►
/-- The fields of 96 bits. -/
def laneFields (x : BitVec 96) : LaneWord where
  pred := x.extractLsb' 8 5
  neg := x.getLsbD 13
  ty := x.extractLsb' 14 4
  vd := x.extractLsb' 18 9
  va := x.extractLsb' 27 9
  vb := x.extractLsb' 36 9
  vc := x.extractLsb' 45 9
  la := x.extractLsb' 54 4
  mod := x.extractLsb' 58 6
  ext := x.extractLsb' 64 32

/-- The instruction that a lane opcode names (12 R224); three opcodes name more than one row of the table, told apart by vc
(vfatom), mod[1:0] (sybind) and mod[5] (vkset). `none`: unassigned. -/
def laneInstr (op : BitVec 8) (w : LaneWord) : Option Instr :=
  match op.toNat with
  | 0x01 => some (.vaddInt w) | 0x02 => some (.vsubInt w) | 0x03 => some (.vmulInt w) | 0x04 => some (.vmulh w)
  | 0x05 => some (.vmad w) | 0x06 => some (.vabsInt w) | 0x07 => some (.vnegInt w) | 0x08 => some (.vminInt w)
  | 0x09 => some (.vmaxInt w) | 0x0A => some (.vadds w) | 0x0B => some (.vsubs w) | 0x0C => some (.vand w)
  | 0x0D => some (.vor w) | 0x0E => some (.vxor w) | 0x0F => some (.vnot w) | 0x10 => some (.vshl w)
  | 0x11 => some (.vshr w) | 0x12 => some (.vsra w) | 0x13 => some (.vpopc w) | 0x14 => some (.vclz w)
  | 0x15 => some (.vbfx w) | 0x16 => some (.vbfi w) | 0x17 => some (.vmov w) | 0x18 => some (.vsel w)
  | 0x19 => some (.vcmpInt w)
  | 0x40 => some (.vaddFp w) | 0x41 => some (.vsubFp w) | 0x42 => some (.vmulFp w) | 0x43 => some (.vfma w)
  | 0x44 => some (.vnegFp w) | 0x45 => some (.vabsFp w) | 0x46 => some (.vminFp w) | 0x47 => some (.vmaxFp w)
  | 0x48 => some (.vcmpFp w) | 0x49 => some (.vrnd w)
  | 0x60 => some (.vrcp w) | 0x61 => some (.vrsqrt w) | 0x62 => some (.vsqrt w) | 0x63 => some (.vexp2 w)
  | 0x64 => some (.vlog2 w) | 0x65 => some (.vsin w) | 0x66 => some (.vcos w) | 0x67 => some (.vtanh w)
  | 0x68 => some (.vsigm w) | 0x69 => some (.vdiv w)
  | 0x80 => some (.vcvt w) | 0x81 => some (.vpack w) | 0x82 => some (.vunpk w) | 0x83 => some (.vbscale w)
  | 0xA0 => some (.vperm w) | 0xA1 => some (.vshx w) | 0xA2 => some (.vup w) | 0xA3 => some (.vdn w)
  | 0xA4 => some (.vbcast w) | 0xA5 => some (.vred w) | 0xA6 => some (.vscan w)
  | 0xC0 => some (.vld w) | 0xC1 => some (.vst w) | 0xC2 => some (.vatom w)
  | 0xC3 => some (if w.vc == 0 then .vfatomAddOrd w else .vfatomMax w)
  | 0xC4 => some (.vspill w) | 0xC5 => some (.vfill w)
  | 0xD0 => some (.pclr w) | 0xD1 => some (.pins w) | 0xD2 => some (.pmax w) | 0xD3 => some (.padd w)
  | 0xD4 => some (.pinf w) | 0xD5 => some (.pconj w) | 0xD6 => some (.psimp w) | 0xD7 => some (.peval w)
  | 0xD8 => some (.parg w) | 0xD9 => some (.pget w)
  | 0xE0 => some (.vlate w) | 0xE1 => some (.vres w)
  | 0xE2 => some (if w.mod.toNat % 4 == 0 then .sybindManual w else if w.mod.toNat % 4 == 1 then .sybindCnt w else .sybindSlot w)
  | 0xE3 => some (.syset w) | 0xE4 => some (.syrel w)
  | 0xE8 => some (.vkand w) | 0xE9 => some (.vkor w) | 0xEA => some (.vkxor w) | 0xEB => some (.vkandn w)
  | 0xEC => some (.vknot w)
  | 0xED => some (if w.mod.toNat < 32 then .vkset w else .vksetC w)
  | _ => none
◄
### EXERCISE PROMPT:
Taking the entries above, print exactly the lines starting at the line with "vb := x.extractLsb' 36 9" and ending at the line with "some (.vshl w)", both included.

### ANSWER FOR THE TASK:
  vb := x.extractLsb' 36 9
  vc := x.extractLsb' 45 9
  la := x.extractLsb' 54 4
  mod := x.extractLsb' 58 6
  ext := x.extractLsb' 64 32

/-- The instruction that a lane opcode names (12 R224); three opcodes name more than one row of the table, told apart by vc
(vfatom), mod[1:0] (sybind) and mod[5] (vkset). `none`: unassigned. -/
def laneInstr (op : BitVec 8) (w : LaneWord) : Option Instr :=
  match op.toNat with
  | 0x01 => some (.vaddInt w) | 0x02 => some (.vsubInt w) | 0x03 => some (.vmulInt w) | 0x04 => some (.vmulh w)
  | 0x05 => some (.vmad w) | 0x06 => some (.vabsInt w) | 0x07 => some (.vnegInt w) | 0x08 => some (.vminInt w)
  | 0x09 => some (.vmaxInt w) | 0x0A => some (.vadds w) | 0x0B => some (.vsubs w) | 0x0C => some (.vand w)
  | 0x0D => some (.vor w) | 0x0E => some (.vxor w) | 0x0F => some (.vnot w) | 0x10 => some (.vshl w)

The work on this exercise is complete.